Items from a dataset:
________________________
/-- FMU_STATUS (R350, 16_faults.md). -/
def R.FMU_STATUS : Reg := ⟨0x40000, 32, 0x1⟩
/-- FMU_CTL (R353, 16_faults.md). -/
def R.FMU_CTL : Reg := ⟨0x40004, 32, 0x301⟩
/-- FMU_EVENT (R363, 16_faults.md). -/
def R.FMU_EVENT : Reg := ⟨0x40008, 32, 0x0⟩
/-- FMU_EVENT_EN (R363, 16_faults.md). -/
def R.FMU_EVENT_EN : Reg := ⟨0x4000c, 32, 0x0⟩
/-- FMU_IRQ_CFG (R363, 16_faults.md). -/
def R.FMU_IRQ_CFG : Reg := ⟨0x40010, 32, 0xff⟩
/-- FMU_LOG_CTL (R363, 16_faults.md). -/
def R.FMU_LOG_CTL : Reg := ⟨0x40014, 32, 0x0⟩
/-- FMU_SEQ (R363, 16_faults.md). -/
def R.FMU_SEQ : Reg := ⟨0x40018, 32, 0x0⟩
/-- FMU_UNITFAIL (R360, 16_faults.md). -/
def R.FMU_UNITFAIL : Reg := ⟨0x4001c, 32, 0x0⟩
/-- FMU_INJ (R365, 16_faults.md). -/
def R.FMU_INJ : Reg := ⟨0x40020, 32, 0x0⟩
/-- FMU_INJ_AT (R366, 16_faults.md). -/
def R.FMU_INJ_AT : Reg := ⟨0x40028, 64, 0x0⟩
/-- FMU_RECOV (R361, 16_faults.md). -/
def R.FMU_RECOV : Reg := ⟨0x40030, 32, 0x0⟩
/-- FMU_DEVLOG (R363, 16_faults.md). -/
def R.FMU_DEVLOG (i : Nat) : Reg := ⟨0x40800 + i * 0x20, 256, 0x0⟩
/-- FMU_DET_CNT (R352, 16_faults.md). -/
def R.FMU_DET_CNT (i : Nat) : Reg := ⟨0x41000 + i * 0x10, 32, 0x0⟩
/-- FMU_DET_LAST (R352, 16_faults.md). -/
def R.FMU_DET_LAST (i : Nat) : Reg := ⟨0x41008 + i * 0x10, 64, 0x0⟩

def F.FMU_STATUS_EN : Fld := ⟨R.FMU_STATUS, 0, 0⟩
def F.FMU_STATUS_PROMISE : Fld := ⟨R.FMU_STATUS, 1, 1⟩
def F.FMU_STATUS_FW_REL : Fld := ⟨R.FMU_STATUS, 2, 2⟩
def F.FMU_STATUS_SPARE_FREE0 : Fld := ⟨R.FMU_STATUS, 3, 3⟩
def F.FMU_STATUS_SPARE_FREE1 : Fld := ⟨R.FMU_STATUS, 4, 4⟩
def F.FMU_STATUS_INJ_ACTIVE : Fld := ⟨R.FMU_STATUS, 5, 5⟩
def F.FMU_STATUS_DEV_PRIOR : Fld := ⟨R.FMU_STATUS, 6, 6⟩
def F.FMU_CTL_EN : Fld := ⟨R.FMU_CTL, 0, 0⟩
def F.FMU_CTL_PERM_LIM : Fld := ⟨R.FMU_CTL, 11, 8⟩
def F.FMU_EVENT_FAULT : Fld := ⟨R.FMU_EVENT, 0, 0⟩
def F.FMU_EVENT_RECOVERED : Fld := ⟨R.FMU_EVENT, 1, 1⟩
def F.FMU_EVENT_DEVICE : Fld := ⟨R.FMU_EVENT, 2, 2⟩
def F.FMU_EVENT_LOG_LOST : Fld := ⟨R.FMU_EVENT, 3, 3⟩
def F.FMU_EVENT_UNIT_FAILED : Fld := ⟨R.FMU_EVENT, 4, 4⟩
def F.FMU_EVENT_REPLACED : Fld := ⟨R.FMU_EVENT, 5, 5⟩
def F.FMU_EVENT_EN_EN : Fld := ⟨R.FMU_EVENT_EN, 5, 0⟩
def F.FMU_IRQ_CFG_VECTOR : Fld := ⟨R.FMU_IRQ_CFG, 7, 0⟩
def F.FMU_LOG_CTL_HEAD : Fld := ⟨R.FMU_LOG_CTL, 9, 0⟩
def F.FMU_LOG_CTL_LOST : Fld := ⟨R.FMU_LOG_CTL, 31, 16⟩
def F.FMU_SEQ_SEQ : Fld := ⟨R.FMU_SEQ, 31, 0⟩
def F.FMU_UNITFAIL_CHU : Fld := ⟨R.FMU_UNITFAIL, 7, 0⟩
def F.FMU_UNITFAIL_PPU : Fld := ⟨R.FMU_UNITFAIL, 11, 8⟩
def F.FMU_INJ_DETECTOR : Fld := ⟨R.FMU_INJ, 6, 0⟩
def F.FMU_INJ_MODE : Fld := ⟨R.FMU_INJ, 9, 8⟩
def F.FMU_INJ_LEFT : Fld := ⟨R.FMU_INJ, 31, 16⟩
def F.FMU_INJ_AT_AT : Fld := ⟨R.FMU_INJ_AT, 63, 0⟩
def F.FMU_RECOV_CTX : Fld := ⟨R.FMU_RECOV, 6, 0⟩
def F.FMU_RECOV_COUNT : Fld := ⟨R.FMU_RECOV, 31, 16⟩
def F.FMU_DEVLOG_RECORD (i : Nat) : Fld := ⟨R.FMU_DEVLOG i, 255, 0⟩
def F.FMU_DET_CNT_FIRED (i : Nat) : Fld := ⟨R.FMU_DET_CNT i, 15, 0⟩
def F.FMU_DET_CNT_INJECTED (i : Nat) : Fld := ⟨R.FMU_DET_CNT i, 31, 16⟩
def F.FMU_DET_LAST_T (i : Nat) : Fld := ⟨R.FMU_DET_LAST i, 63, 0⟩

/-- KSU_STATUS (R416, 18_trust_update.md). -/
def R.KSU_STATUS : Reg := ⟨0x50000, 32, 0x0⟩
/-- KSU_EVENT (R417, 18_trust_update.md). -/
def R.KSU_EVENT : Reg := ⟨0x50004, 32, 0x0⟩
/-- KSU_EVENT_EN (R417, 18_trust_update.md). -/
def R.KSU_EVENT_EN : Reg := ⟨0x50008, 32, 0x0⟩
/-- KSU_IRQ_CFG (R417, 18_trust_update.md). -/
def R.KSU_IRQ_CFG : Reg := ⟨0x5000c, 32, 0xff⟩
/-- KSU_BOOT (R403, 18_trust_update.md). -/
def R.KSU_BOOT : Reg := ⟨0x50010, 32, 0x0⟩
/-- KSU_OTP (R397, 18_trust_update.md). -/
def R.KSU_OTP : Reg := ⟨0x50014, 32, 0x0⟩
/-- KSU_KEYCTL (R410, 18_trust_update.md). -/
def R.KSU_KEYCTL : Reg := ⟨0x50018, 32, 0x0⟩
/-- KSU_KEYVALID (R410, 18_trust_update.md). -/
def R.KSU_KEYVALID : Reg := ⟨0x5001c, 32, 0x0⟩
/-- KSU_DEVID (R397, 18_trust_update.md). -/
def R.KSU_DEVID (i : Nat) : Reg := ⟨0x50020 + i * 0x4, 32, 0x0⟩
/-- KSU_DBG_CTL (R415, 18_trust_update.md). -/
def R.KSU_DBG_CTL : Reg := ⟨0x50030, 32, 0x0⟩
/-- KSU_TAMPER (R417, 18_trust_update.md). -/
def R.KSU_TAMPER : Reg := ⟨0x50034, 32, 0x0⟩
/-- KSU_REVOKE (R419, 18_trust_update.md). -/
def R.KSU_REVOKE : Reg := ⟨0x50038, 32, 0x0⟩
/-- KSU_BOOTSEQ (R402, 18_trust_update.md). -/
def R.KSU_BOOTSEQ : Reg := ⟨0x5003c, 32, 0x0⟩
/-- KSU_LOCKCTL (R397, 18_trust_update.md). -/
def R.KSU_LOCKCTL : Reg := ⟨0x50040, 32, 0x0⟩
/-- KSU_KEYID (R410, 18_trust_update.md). -/
def R.KSU_KEYID (i : Nat) : Reg := ⟨0x50100 + i * 0x4, 32, 0x0⟩
/-- KSU_BLOB (R410, 18_trust_update.md). -/
def R.KSU_BLOB (i : Nat) : Reg := ⟨0x50200 + i * 0x4, 32, 0x0⟩
/-- KSU_KEYIN (R410, 18_trust_update.md). -/
def R.KSU_KEYIN (i : Nat) : Reg := ⟨0x50240 + i * 0x4, 32, 0x0⟩
/-- KSU_KEYIN_ID (R410, 18_trust_update.md). -/
def R.KSU_KEYIN_ID : Reg := ⟨0x50260, 32, 0x0⟩
/-- KSU_DBG_CHAL (R415, 18_trust_update.md). -/
def R.KSU_DBG_CHAL (i : Nat) : Reg := ⟨0x50300 + i * 0x4, 32, 0x0⟩
/-- KSU_DBG_PUB (R415, 18_trust_update.md). -/
def R.KSU_DBG_PUB (i : Nat) : Reg := ⟨0x50400 + i * 0x4, 32, 0x0⟩
/-- KSU_DBG_SIG (R415, 18_trust_update.md). -/
def R.KSU_DBG_SIG (i : Nat) : Reg := ⟨0x50480 + i * 0x4, 32, 0x0⟩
________________________
Starting at the line that contains "(R403, 18_trust_update.md). -/" and stopping after the line that contains "KSU_BLOB (R410, 18_trust_update.md). -/", write out every line exactly as it appears above, and no other line.

/-- KSU_BOOT (R403, 18_trust_update.md). -/
def R.KSU_BOOT : Reg := ⟨0x50010, 32, 0x0⟩
/-- KSU_OTP (R397, 18_trust_update.md). -/
def R.KSU_OTP : Reg := ⟨0x50014, 32, 0x0⟩
/-- KSU_KEYCTL (R410, 18_trust_update.md). -/
def R.KSU_KEYCTL : Reg := ⟨0x50018, 32, 0x0⟩
/-- KSU_KEYVALID (R410, 18_trust_update.md). -/
def R.KSU_KEYVALID : Reg := ⟨0x5001c, 32, 0x0⟩
/-- KSU_DEVID (R397, 18_trust_update.md). -/
def R.KSU_DEVID (i : Nat) : Reg := ⟨0x50020 + i * 0x4, 32, 0x0⟩
/-- KSU_DBG_CTL (R415, 18_trust_update.md). -/
def R.KSU_DBG_CTL : Reg := ⟨0x50030, 32, 0x0⟩
/-- KSU_TAMPER (R417, 18_trust_update.md). -/
def R.KSU_TAMPER : Reg := ⟨0x50034, 32, 0x0⟩
/-- KSU_REVOKE (R419, 18_trust_update.md). -/
def R.KSU_REVOKE : Reg := ⟨0x50038, 32, 0x0⟩
/-- KSU_BOOTSEQ (R402, 18_trust_update.md). -/
def R.KSU_BOOTSEQ : Reg := ⟨0x5003c, 32, 0x0⟩
/-- KSU_LOCKCTL (R397, 18_trust_update.md). -/
def R.KSU_LOCKCTL : Reg := ⟨0x50040, 32, 0x0⟩
/-- KSU_KEYID (R410, 18_trust_update.md). -/
def R.KSU_KEYID (i : Nat) : Reg := ⟨0x50100 + i * 0x4, 32, 0x0⟩
/-- KSU_BLOB (R410, 18_trust_update.md). -/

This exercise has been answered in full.